— ACTION ITEM —
Each line of the entries, from the first to the line containing "of a transport. -/", is to be transcribed exactly as it stands; include no other lines.
(LISTED RECORDS)
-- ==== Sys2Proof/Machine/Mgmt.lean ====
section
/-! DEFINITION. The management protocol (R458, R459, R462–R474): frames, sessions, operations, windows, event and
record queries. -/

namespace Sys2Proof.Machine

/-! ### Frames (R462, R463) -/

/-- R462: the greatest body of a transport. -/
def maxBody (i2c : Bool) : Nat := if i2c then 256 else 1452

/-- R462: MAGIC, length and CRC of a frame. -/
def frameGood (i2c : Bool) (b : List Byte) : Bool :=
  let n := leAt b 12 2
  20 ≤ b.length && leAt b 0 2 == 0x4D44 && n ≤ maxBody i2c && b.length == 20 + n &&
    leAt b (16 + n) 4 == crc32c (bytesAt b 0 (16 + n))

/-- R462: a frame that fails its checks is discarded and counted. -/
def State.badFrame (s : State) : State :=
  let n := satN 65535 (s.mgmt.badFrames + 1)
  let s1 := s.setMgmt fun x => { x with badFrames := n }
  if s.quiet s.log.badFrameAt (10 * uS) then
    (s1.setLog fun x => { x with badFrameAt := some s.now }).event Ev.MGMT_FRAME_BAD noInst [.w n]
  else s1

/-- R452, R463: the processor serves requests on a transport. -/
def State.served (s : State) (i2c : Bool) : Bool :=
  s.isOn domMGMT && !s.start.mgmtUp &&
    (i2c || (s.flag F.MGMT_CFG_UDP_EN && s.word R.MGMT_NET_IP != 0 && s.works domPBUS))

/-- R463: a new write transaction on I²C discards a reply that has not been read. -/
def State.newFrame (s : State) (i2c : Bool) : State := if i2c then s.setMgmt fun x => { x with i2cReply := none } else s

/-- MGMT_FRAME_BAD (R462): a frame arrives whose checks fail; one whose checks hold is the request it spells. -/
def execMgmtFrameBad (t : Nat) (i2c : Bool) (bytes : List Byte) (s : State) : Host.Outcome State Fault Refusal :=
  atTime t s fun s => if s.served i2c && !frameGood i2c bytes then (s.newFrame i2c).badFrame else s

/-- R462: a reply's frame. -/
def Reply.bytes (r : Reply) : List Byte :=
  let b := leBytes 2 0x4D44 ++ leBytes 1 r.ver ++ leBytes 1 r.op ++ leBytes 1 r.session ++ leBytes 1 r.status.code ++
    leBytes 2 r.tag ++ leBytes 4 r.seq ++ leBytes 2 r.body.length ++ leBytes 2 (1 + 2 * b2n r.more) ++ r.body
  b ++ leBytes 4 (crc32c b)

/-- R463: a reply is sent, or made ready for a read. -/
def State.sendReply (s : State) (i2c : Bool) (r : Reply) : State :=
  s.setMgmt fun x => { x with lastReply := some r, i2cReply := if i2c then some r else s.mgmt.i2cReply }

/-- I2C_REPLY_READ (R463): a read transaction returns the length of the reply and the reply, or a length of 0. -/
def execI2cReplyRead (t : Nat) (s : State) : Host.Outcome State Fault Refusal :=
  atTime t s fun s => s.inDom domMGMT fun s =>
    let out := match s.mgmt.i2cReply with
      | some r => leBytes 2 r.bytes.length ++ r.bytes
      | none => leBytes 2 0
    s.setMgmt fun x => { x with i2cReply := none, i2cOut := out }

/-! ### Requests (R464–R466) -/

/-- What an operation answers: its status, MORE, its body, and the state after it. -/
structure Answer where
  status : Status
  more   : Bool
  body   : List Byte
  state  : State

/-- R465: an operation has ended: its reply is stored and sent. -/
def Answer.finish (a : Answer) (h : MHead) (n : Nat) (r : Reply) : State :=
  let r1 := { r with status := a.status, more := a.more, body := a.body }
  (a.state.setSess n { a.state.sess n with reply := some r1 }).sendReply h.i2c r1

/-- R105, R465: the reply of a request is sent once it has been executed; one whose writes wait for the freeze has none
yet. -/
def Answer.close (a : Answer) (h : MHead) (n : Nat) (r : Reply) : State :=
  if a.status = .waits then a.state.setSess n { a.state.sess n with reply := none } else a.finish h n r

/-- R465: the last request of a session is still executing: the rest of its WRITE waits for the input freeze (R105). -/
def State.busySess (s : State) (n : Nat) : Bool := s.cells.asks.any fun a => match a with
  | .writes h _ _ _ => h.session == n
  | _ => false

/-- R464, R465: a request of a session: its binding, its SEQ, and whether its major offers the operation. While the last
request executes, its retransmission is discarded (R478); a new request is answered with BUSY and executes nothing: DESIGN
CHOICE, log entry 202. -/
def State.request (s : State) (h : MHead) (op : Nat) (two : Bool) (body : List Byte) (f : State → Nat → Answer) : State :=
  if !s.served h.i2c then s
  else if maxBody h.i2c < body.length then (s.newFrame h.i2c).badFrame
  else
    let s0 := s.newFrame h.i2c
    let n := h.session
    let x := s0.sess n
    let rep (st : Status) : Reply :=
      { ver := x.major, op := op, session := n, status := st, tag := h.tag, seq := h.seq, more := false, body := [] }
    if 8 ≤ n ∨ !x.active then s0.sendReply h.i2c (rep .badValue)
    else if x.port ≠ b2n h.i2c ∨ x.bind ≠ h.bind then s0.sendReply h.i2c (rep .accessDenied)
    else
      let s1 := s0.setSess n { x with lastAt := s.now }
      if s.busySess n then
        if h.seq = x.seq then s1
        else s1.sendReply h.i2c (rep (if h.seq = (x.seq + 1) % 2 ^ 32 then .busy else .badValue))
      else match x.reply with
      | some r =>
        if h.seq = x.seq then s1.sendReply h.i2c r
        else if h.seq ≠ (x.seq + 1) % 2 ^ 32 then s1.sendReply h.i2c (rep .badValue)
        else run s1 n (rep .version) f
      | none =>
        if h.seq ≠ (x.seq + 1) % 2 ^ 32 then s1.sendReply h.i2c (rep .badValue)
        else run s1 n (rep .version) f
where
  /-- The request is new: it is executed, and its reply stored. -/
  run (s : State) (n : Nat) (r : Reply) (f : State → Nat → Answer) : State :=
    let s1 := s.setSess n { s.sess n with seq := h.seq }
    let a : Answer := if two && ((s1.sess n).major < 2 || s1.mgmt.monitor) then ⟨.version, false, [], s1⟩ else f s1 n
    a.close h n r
(End LISTED RECORDS)
— EXERCISE RESPONSE —
-- ==== Sys2Proof/Machine/Mgmt.lean ====
section
/-! DEFINITION. The management protocol (R458, R459, R462–R474): frames, sessions, operations, windows, event and
record queries. -/

namespace Sys2Proof.Machine

/-! ### Frames (R462, R463) -/

/-- R462: the greatest body of a transport. -/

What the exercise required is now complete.